A poster for the 1966 film version of Bradbury's novel
I miss Ray Bradbury. Even having lived for 91 years and authored over three hundred short stories, it seems still too short a time to have graced our society with his presence, still too few works for someone of his talent. I don't remember exactly when I first read Fahrenheit 451, sometime in junior high, followed quickly by the haunting stories in The Martian Chronicles, but I know that like many of the classics I read in 7th and 8th grade I didn't understand it nearly as well as I should have. Fahrenheit 451 strikes me much more now than it did then, perhaps because we are much closer to Bradbury's dystopian future than when I first read it. I recently finished re-reading the book in advance of a book discussion at the library this week, and it is remarkable how prescient Bradbury was, writing in the early fifties during a time of increased paranoia about the advance of communism and censorship of opposing views.
Bradbury was famous for saying that you needn't burn books to destroy a culture, you merely needed to get people to stop reading them, and his novel tells exactly how that could come about. Sometime after the year 2022, a point was reached where people have not only stopped reading books, but brigades of firemen exist to burn them along with the people caught holding these last few physical reminders of the past. In talking with the protagonist Montag about how this came about, the fire chief Beatty says that people began to find them unpleasant. They feared the unfamiliar, and the word intellectual "became the swear word it deserved to be." The contents of books made people unhappy; therefore in the interest of keeping everyone happy the books were to be burned. The populace was distracted from societal problems and war by endless commercials, five-minute romances on the television walls of their homes, ear pieces that fed endless entertainment but nothing of substance to upset them in their state of endless docility.
Ray Bradbury was right in so many ways. I wonder if he thought in his later years about how our society was coming ever-closer to resembling that future society portrayed in his book? There has always been ignorance and anti-intellectualism in American society, but it seems to be on the rise in the past decade. The cranks and the charlatans who have always peddled anti-intellectualism have mostly existed at the fringes of our society, but they are now taking center stage. Where once we valued education and learning, we now have vandals in our society who make it their mission to attack education, denigrating the value of learning beyond a narrow, career-focused path, denigrating the work of teachers and educators at every level from pre-K through college, and seeking to defund and destroy our systems of public education. Educated people, after all, have the capacity to ask questions that are often uncomfortable for those in charge, and who wants to have to address these uncomfortable questions?
Where once we valued the work of science and the progress it could achieve in making our lives better, we have an entire political ideology thoroughly invested in attacking the core validity of science itself, smearing a non-partisan process of investigating the natural world as a partisan, hostile adventure.

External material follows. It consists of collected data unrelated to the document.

-- ==== Sys2Proof/Tests/Slice0.lean ====
section
/-! SUPPORT. Tests of the model against the spec's own words, examples and vectors (their source stands at each), and a witness for
the hypotheses of every statement: a concrete state and operands that meet them, at the ends of their ranges. -/

namespace Sys2Proof.Tests

open Machine

set_option maxRecDepth 4000

section States

/-- A reset machine whose slot 0 holds a context. -/
def withCtx (c : Ctx) : State := { State.reset with ctxs := c :: List.replicate 3 Ctx.atReset }

/-- A reset machine whose unit 0 holds a CRC unit. -/
def withCrc (u : CrcUnit) : State := { State.reset with crcs := [u, CrcUnit.atReset] }

/-- Slot 0 after INIT and some bytes. -/
def fed (a : Alg) (imm : BitVec 16) (passes : Word64) (msg : List Byte) : Ctx := (initCtx 0 a imm passes).absorbAll msg

def bmwState : State := withCtx (fed .bmw256 0x0002 0 [])

def skeinState : State := withCtx (fed .skein256 0x0012 0 [])

/-- A CRC parameter record (R330). -/
def crcRecord (width flags poly init xorout : Nat) : List Byte :=
  [BitVec.ofNat 8 width, BitVec.ofNat 8 flags] ++ zeros 14 ++ beEncode poly 16 ++ beEncode init 16 ++ beEncode xorout 16

/-- The record of the example of R337. -/
def crc32Record : List Byte := crcRecord 0x20 0x03 0x04C11DB7 0xFFFFFFFF 0xFFFFFFFF

def crcState : State := withCrc (crcUnitOfRecord crc32Record)

def abc : List Byte := [0x61, 0x62, 0x63]

/-- The digest of a message by INIT, absorption and Finalize. -/
def hash (lf : LenField) (a : Alg) (imm : BitVec 16) (passes : Word64) (msg : List Byte) : List Byte :=
  (fed a imm passes msg).finalize lf

theorem fed_wf (a : Alg) (imm : BitVec 16) (passes : Word64) (msg : List Byte) : (fed a imm passes msg).wf :=
  (initCtx_wf 0 a imm passes).absorbAll msg

theorem fed_st (a : Alg) (imm : BitVec 16) (passes : Word64) (msg : List Byte) : (fed a imm passes msg).st = .ready :=
  ((initCtx 0 a imm passes).absorbAll_config msg).1.trans (initCtx_st 0 a imm passes)

theorem crcState_wf : (crcState.crc 0).wf := wf_crcUnitOfRecord (by decide)

end States

section Encoding

/-! The words of R116, and for the commands it leaves out the word that R100 and R108 give. -/

theorem test_decode_nop : decode 0b00000000_0000_0000_0000000000000000 = .ok (.nop 0 0 0) := rfl
theorem test_decode_init : decode 0b00000001_0010_0000_0000011000100001 = .ok (.init 2 0 (tigerImm false 2 true)) := rfl
theorem test_decode_reset : decode 0b00000010_0011_0000_0000000000000000 = .ok (.reset 3 0 0) := rfl
theorem test_decode_update1 : decode 0b00000011_0000_0000_0000000001100001 = .ok (.update1 0 0 0x61) := rfl
theorem test_decode_update : decode 0b00000100_0011_0000_0000000000000000 = .ok (.update 3 0 0) := rfl
theorem test_decode_digest : decode 0b00000101_0001_0000_0000000000000000 = .ok (.digest 1 0 0) := rfl
theorem test_decode_digestn : decode 0b00000110_0001_0000_0000000000000000 = .ok (.digestn 1 0 0) := rfl
theorem test_decode_copy : decode 0b00000111_0000_0010_0000000000000000 = .ok (.copy 0 2 0) := rfl
theorem test_decode_getblk : decode 0b00001000_0011_0000_0000000000000000 = .ok (.getblk 3 0 0) := rfl
theorem test_decode_getdlen : decode 0b00001001_0000_0000_0000000000000000 = .ok (.getdlen 0 0 0) := rfl
theorem test_decode_free : decode 0b00001010_0000_0000_0000000000000000 = .ok (.free 0 0 0) := rfl
theorem test_decode_hmacinit : decode 0b00010000_0001_0000_0000000000000000 = .ok (.hmacinit 1 0 0) := rfl
theorem test_decode_crccfg : decode 0b00100000_0001_0000_0000000000000000 = .ok (.crccfg 1 0 0) := rfl
theorem test_decode_crcinit : decode 0b00100001_0000_0000_0000000000000000 = .ok (.crcinit 0 0 0) := rfl
theorem test_decode_crcupd : decode 0b00100010_0000_0000_0000000000000001 = .ok (.crcupd 0 0 1) := rfl
theorem test_decode_crcfin : decode 0b00100011_0001_0000_0000000000000000 = .ok (.crcfin 1 0 0) := rfl
theorem test_decode_unassigned : decode 0x0B000000 = .error (.illegalOp 0x0B) := rfl
theorem test_decodeTableWord : decodeTableWord 32 0x07020000 = some (.copy 0 2 0) := by decide

/-- An ill-formed command for each check of WellFormed (R101 to R103, R111, R112), at NCTX = 4 and NCRC = 2. -/
theorem test_wellFormed_refuses :
    ∀ i ∈ ([.nop 1 0 0, .nop 0 1 0, .nop 0 0 1, .init 4 0 0x0001, .init 0 1 0x0001, .init 0 0 0x0005, .init 0 0 0x0801,
      .init 0 0 0x0101, .init 0 0 0x0401, .init 0 0 0x0321, .init 0 0 0x0822, .reset 4 0 0, .reset 0 1 0, .reset 0 0 1,
      .update1 4 0 0, .update1 0 1 0, .update1 0 0 0x0100, .update 4 0 0, .update 0 1 0, .update 0 0 1, .digest 4 0 0,
      .digest 0 1 0, .digest 0 0 1, .digestn 4 0 0, .digestn 0 1 0, .digestn 0 0 1, .copy 4 0 0, .copy 0 4 0, .copy 0 0 1,
      .getblk 4 0 0, .getblk 0 1 0, .getblk 0 0 1, .getdlen 4 0 0, .getdlen 0 1 0, .getdlen 0 0 1, .free 4 0 0, .free 0 1 0,
      .free 0 0 1, .hmacinit 4 0 0, .hmacinit 0 1 0, .hmacinit 0 0 1, .crccfg 2 0 0, .crccfg 0 1 0, .crccfg 0 0 1,
      .crcinit 2 0 0, .crcinit 0 1 0, .crcinit 0 0 1, .crcupd 2 0 0, .crcupd 0 1 0, .crcupd 0 0 2, .crcfin 2 0 0,
      .crcfin 0 1 0, .crcfin 0 0 1] : List Instr), i.wellFormed 4 2 = false := by decide

/-- A well-formed form of each command, at the end of each index range. -/
theorem test_wellFormed_accepts :
    ∀ i ∈ ([.nop 0 0 0, .init 3 0 0x0014, .init 0 0 0x0622, .reset 3 0 0, .update1 3 0 0xFF, .update 3 0 0, .digest 3 0 0,
      .digestn 3 0 0, .copy 3 3 0, .getblk 3 0 0, .getdlen 3 0 0, .free 3 0 0, .hmacinit 3 0 0, .crccfg 1 0 0, .crcinit 1 0 0,
      .crcupd 1 0 1, .crcfin 1 0 0] : List Instr), i.wellFormed 4 2 = true := by decide

end Encoding

section Vectors

/-! Vectors of spec/95_test_vectors.md sections 2 to 6. -/

theorem test_bmw224 : hash .len64AtEnd .bmw224 0x0001 0 abc =
    beEncode 0x246607792AD2625430C81E2C4EA1380ADD5B08FB8075DAED4F401DBC 28 := by decide +kernel

theorem test_bmw256_length_in_second_block : hash .len64AtEnd .bmw256 0x0002 0 (List.replicate 120 0x61) =
    beEncode 0x5080AF13D32E4B6136C05032BBDABDDC855FF84FF3EF275228572DFDE44FDD64 32 := by decide +kernel

theorem test_bmw384_len128 : hash .len128At112 .bmw384 0x0003 0 abc =
    beEncode 0xF2684ECD599D10A9BE74A99A3ED9593C6D5D62AE1A74F0C76ECC32ACEF17C0014D2E7137296584712C10FCAA45DBAB16 48 := by
  decide +kernel

theorem test_skein224 : hash .len64AtEnd .skein224 0x0011 0 abc =
    beEncode 0xAC5C22879F46F05B9BAF3CE3E43CFF421EDA42771A756779197535A2 28 := by decide +kernel

theorem test_skein256_after_deferral : hash .len64AtEnd .skein256 0x0012 0 (List.replicate 33 0x61) =
    beEncode 0x06670643B4676DBB79A477A37AA1F2CEFE0037CC22FA530A5A06B3492673F74F 32 := by decide +kernel

theorem test_skein384 : hash .len64AtEnd .skein384 0x0013 0 abc =
    beEncode 0xB4329745321C8F6B788A04526DAD856B4A87F510EE496B743F61B048209FC3261C1EBBB8A35040A7FF58C34378C4536C 48 := by
  decide +kernel

theorem test_tiger_full_block : hash .len64AtEnd .tiger (tigerImm false 0 false) 0 (List.replicate 64 0x61) =
    beEncode 0x7503F313BBEA92EDDCA90C5D3FCC4368237457DF366FB76E 24 := by decide +kernel

theorem test_tiger2_passes : hash .len64AtEnd .tiger2 (tigerImm true 0 false) 5 abc =
    beEncode 0xBC132887014648F3D7CE0F16130A7BF8CA31F6E57DC8B0FD 24 := by decide +kernel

Science, after all, has the capacity to raise questions and reach conclusions that society might find uncomfortable. We'd much rather watch some scripted bickering on a reality television show and not think about it. Even the obvious good vaccines have done for our species is not safe from the anti-science charlatans, who by their denial of science have allowed us to reach a point where once-vanquished diseases like measles and mumps are making a comeback among children in various parts of the country.

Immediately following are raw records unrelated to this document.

/-- Settles O34, by the effect that DIGESTN shares with DIGEST, on the smaller of the two lengths. -/
theorem digestnCompletes : Obligations.DigestnCompletes := by
  intro s x y imm hwf hready hc hin
  have hexec := exec_digestn_of_wellFormed hwf hready
  have hdigested := State.digested_digestInto hc (Nat.min_le_right _ _) hin
  exact ⟨_, State.runsOk_of_exec hexec hdigested.err, hdigested.output, exec_sameDmemOutside hexec rfl, hdigested.result,
    hdigested.ctx_eq (State.lt_nctx_of_ctxField hwf), exec_sameCtxsBut hexec rfl, exec_sameCrcs hexec rfl⟩

/-- Settles O35: both commands write the start of the same output and leave the same reset context. -/
theorem digestnTruncatesDigest : Obligations.DigestnTruncatesDigest := by
  intro s x n hx hready hc hn hin
  have hwf : (Instr.digest x 0 0).wellFormed s.nctx s.ncrc = true := by simp [Instr.wellFormed, hx]
  have hmin : min n.toNat (s.ctx x.toNat).natLen = n.toNat := Nat.min_eq_left (Nat.le_of_lt hn)
  have hexec := exec_digest_of_wellFormed hwf hready
  have hexec' : exec (.digestn x 0 0) { s with a3 := n } = .next (({ s with a3 := n } : State).digestInto x.toNat n.toNat) := by
    rw [exec_digestn_of_wellFormed (s := { s with a3 := n }) hwf hready]
    exact congrArg (fun m => Host.Outcome.next (({ s with a3 := n } : State).digestInto x.toNat m)) hmin
  have hdigested := State.digested_digestInto hc (Nat.le_refl _) hin
  have hdigested' := State.digested_digestInto (s := { s with a3 := n }) hc (Nat.le_of_lt hn)
    (Nat.le_trans (Nat.add_le_add_left (Nat.le_of_lt hn) _) hin)
  have hwindow : dmemWindow { s with a3 := n } (.digestn x 0 0) = some (s.a2.toNat, n.toNat) :=
    congrArg (fun m => some (s.a2.toNat, m)) hmin
  have hframe := exec_sameDmemOutside hexec' hwindow
  refine ⟨_, _, hexec, hexec', hdigested.err, hdigested'.err, ?_, hdigested'.ctxs.trans hdigested.ctxs.symm, fun j hj => ?_,
    hframe⟩
  · rw [hdigested'.result, BitVec.ofNat_toNat, BitVec.setWidth_eq]
  · exact (hdigested'.output j hj).trans (hdigested.output j (Nat.lt_trans hj hn)).symm

/-- Settles O36: the effect that the two commands share on a window out of bounds. -/
theorem digestOutOfBounds : Obligations.DigestOutOfBounds := fun _ _ _ _ hwf hready =>
  ⟨fun hout => by rw [exec_digest_of_wellFormed hwf hready, State.digestInto_out hout],
    fun hout => by rw [exec_digestn_of_wellFormed hwf hready, State.digestInto_out hout]⟩

end Sys2Proof.Machine
end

These worrying trends are combined with a society that is less interested in reading than it once was. Almost a quarter of Americans didn't read a single book in the past year. Not one. That percentage has tripled since 1978. Bradbury was right again. No one has to ban books (though challenges to materials in libraries remains distressingly high) if people simply stop reading them.
While there are certainly bright spots in this abysmal picture, we are well on our way to becoming the society that Bradbury warned us about nearly seventy years ago. We are not there yet, but we seem content to keep marching blithely down that road, no matter how many times someone tries to sound the alarm and shake us from our stupor.
There is still time to change course.